| Exercise description |
Beneath this line is the data. Output exactly the lines from the line with "exact ⟨_, lnkOutnow_accepted" to the line with "intro hc r hm hb ha hcur hold", both ends included, and nothing more.

| Extracted entries |
/-- Settles O58, call by call: each command's success path ends with the completion word, or with the call where it waits. -/
theorem engineCallsSucceed : Obligations.EngineCallsSucceed := by
  unfold Obligations.EngineCallsSucceed
  intro s s1 c i ends
  refine ⟨?loopRead, ?loopWait, ?inject, ?trigArm, ?trigForce, ?trigStop, ?prof, ?profRead, fun hc => vaxStart_accepted hc,
    ?vaxStop, ?setref, ?shape, ?vaxRead, ?solve, ?bsnCancel, ?bsnRead, fun hc => lnkAcyc_accepted hc Prod.mk.eta.symm, ?outnow,
    ?reinit, ?lnkRead, ?canTx, ?express, ?canAbort, ?rxread, ?canSleep, ?canWake, ?tpCancel, ?tpList, ?tpPeriodic, ?tcread,
    ?offset, ?alarm, ?alarmCancel, ?cond, ?stat⟩
  case loopRead =>
    intro hc
    have hunfold : exec (.loopRead i) s = execLoopRead i s := rfl
    refine call_ends hunfold ?_
    rw [execLoopRead, hc]
    exact ⟨_, rfl⟩
  case loopWait =>
    intro p hp hc
    simp only [List.mem_cons, List.not_mem_nil, or_false] at hp
    rcases hp with rfl | rfl | rfl | rfl <;>
      exact ⟨_, congrArg Host.Outcome.next (loopTake_of_taken hc), wait_loopWaits⟩
  case inject =>
    intro p hp hc
    simp only [List.mem_cons, List.not_mem_nil, or_false] at hp
    rcases hp with rfl | rfl
    · exact ⟨_, congrArg Host.Outcome.next (injTake_of_taken (start := true) hc), wait_loopWaits⟩
    · exact ⟨_, congrArg Host.Outcome.next (injTake_of_taken (start := false) hc), wait_loopWaits⟩
  case trigArm =>
    intro hc hop
    have hunfold : exec (.trigArm i) s = execTrigArm i s := rfl
    refine call_ends hunfold ?_
    rw [execTrigArm, hc]
    exact ⟨_, if_neg (Nat.not_lt.2 (hop.le.trans (Nat.zero_le 2)))⟩
  case trigForce =>
    intro hc
    have hunfold : exec (.trigForce i) s = execTrigForce i s := rfl
    refine call_ends hunfold ?_
    rw [execTrigForce, hc]
    exact ⟨_, rfl⟩
  case trigStop =>
    intro hc
    have hunfold : exec (.trigStop i) s = execTrigStop i s := rfl
    refine call_ends hunfold ?_
    rw [execTrigStop, hc]
    exact ⟨_, rfl⟩
  case prof =>
    intro p hp hc hg hf hl
    have htaken {fn : Nat} (h : takeCall s 1 i fn = some (c, s1)) : profTakeFn s i fn =
        setGen s1 i { getGen s1 i with wait := (getGen s1 i).wait ++ [(now s1, c)] } :=
      (profTakeFn_of_taken h).trans (profTake_of_free hg (.inl hl))
    simp only [List.mem_cons, List.not_mem_nil, or_false] at hp
    rcases hp with rfl | rfl | rfl <;>
      exact ⟨_, congrArg Host.Outcome.next (htaken hc), congrArg Gen.wait getGen_setGen⟩
  case profRead =>
    intro hc
    have hunfold : exec (.profRead i) s = execProfRead i s := rfl
    refine call_ends hunfold ?_
    rw [execProfRead, hc]
    dsimp only
    rw [profRead]
    exact ⟨_, rfl⟩
  case vaxStop =>
    intro hc hst hrest hlag
    have hunfold : exec (.vaxStop i) s = execVaxStop i s := rfl
    refine ⟨setF (setAxis s1 i { stop := some c }) R.VAX_A_STAT_AXST 0 i, ?_, ?_⟩
    rw [hunfold, execVaxStop, hc]
    · exact (if_neg (not_not.2 hst)).trans (if_neg (not_or.2 ⟨not_bnot_of_true hrest, not_not.2 hlag⟩))
    · rw [getAxis_setF, getAxis_setAxis]
  case setref =>
    intro hc hst hrest
    have hunfold : exec (.setref i) s = execSetref i s := rfl
    refine call_ends hunfold ?_
    rw [execSetref, hc]
    exact ⟨_, (if_neg (not_not.2 hst)).trans (if_neg (not_bnot_of_true hrest))⟩
  case shape =>
    intro hc hk huse
    have hunfold : exec (.shape i) s = execShape i s := rfl
    refine call_ends hunfold ?_
    rw [execShape, hc]
    dsimp only
    rw [Nat.mod_eq_of_lt hk]
    exact ⟨_, if_neg (Bool.eq_false_iff.1 huse)⟩
  case vaxRead =>
    intro hc
    have hunfold : exec (.vaxRead i) s = execVaxRead i s := rfl
    refine call_ends hunfold ?_
    rw [execVaxRead, hc]
    exact ⟨_, rfl⟩
  case solve =>
    intro hc d s2 hlate hfar hroom hrun
    have hexec : exec (.solve i) s = execSolve i s := rfl
    have hsolve := (solve_accepted (s1 := s1) hc (Prod.mk.eta (p := dsc s1 c 0 8)).symm Prod.mk.eta.symm hfar hroom).2.1 hrun hlate
    obtain ⟨w, hw, hcall, hd⟩ := run_begun
    exact ⟨_, w, hexec.trans hsolve, hw, hcall, hd⟩
  case bsnCancel =>
    intro hc hrun
    have hunfold : exec (.bsnCancel i) s = execBsnCancel i s := rfl
    refine call_ends hunfold ?_
    rw [execBsnCancel, hc]
    dsimp only
    rw [hrun]
    exact ⟨_, rfl⟩
  case bsnRead =>
    intro hc
    have hunfold : exec (.bsnRead i) s = execBsnRead i s := rfl
    refine call_ends hunfold ?_
    rw [execBsnRead, hc]
    exact ⟨_, rfl⟩
  case outnow =>
    intro hc n r h1 h32 hall
    exact ⟨_, lnkOutnow_accepted hc Prod.mk.eta.symm h1 h32 rfl hall, by rw [getPort_setPort]⟩
  case reinit =>
    intro hc hst
    have hunfold : exec (.lnkReinit i) s = execLnkReinit i s := rfl
    refine ⟨setSta (enterInit s1 i) i { getSta (enterInit s1 i) i with reinit := some c }, ?_, by rw [getSta_setSta]⟩
    rw [hunfold, execLnkReinit, hc]
    exact if_neg (not_not.2 hst)
  case lnkRead =>
    intro hc
    have hunfold : exec (.lnkRead i) s = execLnkRead i s := rfl
    refine call_ends hunfold ?_
    rw [execLnkRead, hc]
    exact ⟨_, rfl⟩
  case canTx =>
    intro hc r hb ha
    have hr : canOperand s1 c = r := rfl
    clear_value r
    obtain ⟨f, m, s2⟩ := r
    have hqueued := (canTx_read hc hr).trans ((if_neg (Bool.eq_false_iff.1 hb)).trans (if_neg (Bool.eq_false_iff.1 ha)))
    exact ⟨_, hqueued, by rw [getCan_setCan]⟩
  case express =>
    intro hc r hm hb ha hcur hold
    have hr : canOperand s1 c = r := rfl
    clear_value r
    obtain ⟨f, m, s2⟩ := r
    refine ⟨_, (express_accepted hc hr hm hb ha hcur).1 hold, ?_⟩
    rw [getCan_setCan, mget_mput_same]
  case canAbort =>
    exact fun k x hc hf hcur => ends_of_complete ((canAbort_read hc Prod.mk.eta.symm).2 k x hf hcur)
  case rxread =>
    exact fun hc h1 h16 => ends_of_complete ((rxread_read hc Prod.mk.eta.symm).trans (if_neg (by omega)))
  case canSleep =>
    intro hc s2 hop ha hf hm
    refine ⟨_, (canSleep_read hc Prod.mk.eta.symm).trans ((if_neg (by omega)).trans ((if_neg (Bool.eq_false_iff.1 ha)).trans
      (if_neg (by simp [s2, hf, hm])))), by rw [getCan_setCan]⟩
  case canWake =>
    intro hc ha
    have hunfold : exec (.canWakeLocal i) s = execCanWakeLocal i s := rfl
    refine call_ends hunfold ?_
    rw [execCanWakeLocal, hc]
    exact ⟨_, if_pos (congrArg (!·) ha)⟩
  case tpCancel =>
    intro op hc hm
    have hunfold : exec (.tpedgeCancel i) s = execTpedgeCancel i s := rfl
    refine call_ends hunfold ?_
    rw [execTpedgeCancel, hc]
    exact ⟨_, congrArg _ (if_neg (Nat.not_lt.2 hm))⟩
  case tpList =>
    intro hc s2 s3 e hm hn hle hedges hper
    exact tpedgeList_first hc (Prod.ext hm rfl) (Prod.ext hn rfl) Prod.mk.eta.symm hle hedges hper
  case tpPeriodic =>
    intro hc m n b p h hm hst hp hh hph hedges hper
    exact tpedgePeriodic_first hc (Prod.ext hm rfl) Prod.mk.eta.symm Prod.mk.eta.symm Prod.mk.eta.symm Prod.mk.eta.symm
      hst hp hh hph hedges hper
  case tcread =>
    exact fun op hc h1 h16 => ends_of_complete (tcread_read hc Prod.mk.eta.symm h1 h16)
  case offset =>
    intro op hc a b hsrc hfar hprg
    refine ends_of_complete ((offset_read hc Prod.mk.eta.symm Prod.mk.eta.symm).trans ((if_neg ?_).trans ((if_neg ?_).trans
      (if_neg ?_))))
    · simp [hsrc]
    · exact Nat.not_lt.2 hfar
    · rw [hprg, Option.any_none]
      exact Bool.false_ne_true
  case alarm =>
    intro hc t p htask hle
    exact ends_of_complete ((alarmArm_read hc Prod.mk.eta.symm Prod.mk.eta.symm).trans ((if_neg (by decide)).trans
      ((if_neg (not_bnot_of_true htask)).trans (if_neg (Nat.not_lt.2 hle)))))
  case alarmCancel =>
    intro op hc
    have hunfold : exec (.alarmCancel i) s = execAlarmCancel i s := rfl
    refine call_ends hunfold ?_
    rw [execAlarmCancel, hc]
    exact ⟨_, rfl⟩
  case cond =>
    intro hc k n hlo hhi hroom
    have hk : dsc s1 c 0 2 = k := rfl
    have hn : dsc k.2 c 2 2 = n := rfl
    clear_value n k
    exact ⟨_, _, cond_accepted hc hk hn Prod.mk.eta.symm hlo hhi hroom, List.mem_append_right _ (List.mem_singleton_self _),
      rfl, rfl, rfl⟩
  case stat =>
    intro hc n x hdecl
    have hn : dsc s1 c 0 1 = n := rfl
    have hx : dsc n.2 c 4 4 = x := rfl
    clear_value x n
    exact ends_of_complete (stat_declared hc hn hx hdecl)

end Sys2Proof.Machine
end

section
/-!
PROOFS. Where a heartbeat, an abdication, a local write and the recorder's commands have their effect.
-/

namespace Sys2Proof.Machine

/-! ## An accepted heartbeat of the partner (R351, R352) -/

/-- The role, the partner's role and what the last heartbeat brought stay as they are, and it is the same instant. -/
def HbKeeps (s t : State) : Prop :=
  (role t = role s ∧ getF t R.PAIR_ROLE_PARTNER = getF s R.PAIR_ROLE_PARTNER) ∧
  (t.pair.hb = s.pair.hb ∧ t.pair.heard = s.pair.heard ∧ t.pair.h1 = s.pair.h1) ∧ now t = now s

/-- The word of PAIR that shows the roles. -/
abbrev roleWord : Nat := R.PAIR_ROLE_ROLE.addr 0 0

namespace HbKeeps

variable {s t u : State}

/-- No change. -/
theorem refl (s : State) : HbKeeps s s := ⟨⟨rfl, rfl⟩, ⟨rfl, rfl, rfl⟩, rfl⟩

/-- One change after another. -/
theorem trans (h1 : HbKeeps s t) (h2 : HbKeeps t u) : HbKeeps s u := by
  obtain ⟨⟨hr, hp⟩, ⟨hhb, hheard, hh1⟩, hnow⟩ := h1
  obtain ⟨⟨hr', hp'⟩, ⟨hhb', hheard', hh1'⟩, hnow'⟩ := h2
  exact ⟨⟨hr'.trans hr, hp'.trans hp⟩, ⟨hhb'.trans hhb, hheard'.trans hheard, hh1'.trans hh1⟩, hnow'.trans hnow⟩

/-- Either change. -/
theorem ite {p : Prop} [Decidable p] (h1 : HbKeeps s t) (h2 : HbKeeps s u) : HbKeeps s (if p then t else u) := by
  split
  · exact h1
  · exact h2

| Finished task |
    exact ⟨_, lnkOutnow_accepted hc Prod.mk.eta.symm h1 h32 rfl hall, by rw [getPort_setPort]⟩
  case reinit =>
    intro hc hst
    have hunfold : exec (.lnkReinit i) s = execLnkReinit i s := rfl
    refine ⟨setSta (enterInit s1 i) i { getSta (enterInit s1 i) i with reinit := some c }, ?_, by rw [getSta_setSta]⟩
    rw [hunfold, execLnkReinit, hc]
    exact if_neg (not_not.2 hst)
  case lnkRead =>
    intro hc
    have hunfold : exec (.lnkRead i) s = execLnkRead i s := rfl
    refine call_ends hunfold ?_
    rw [execLnkRead, hc]
    exact ⟨_, rfl⟩
  case canTx =>
    intro hc r hb ha
    have hr : canOperand s1 c = r := rfl
    clear_value r
    obtain ⟨f, m, s2⟩ := r
    have hqueued := (canTx_read hc hr).trans ((if_neg (Bool.eq_false_iff.1 hb)).trans (if_neg (Bool.eq_false_iff.1 ha)))
    exact ⟨_, hqueued, by rw [getCan_setCan]⟩
  case express =>
    intro hc r hm hb ha hcur hold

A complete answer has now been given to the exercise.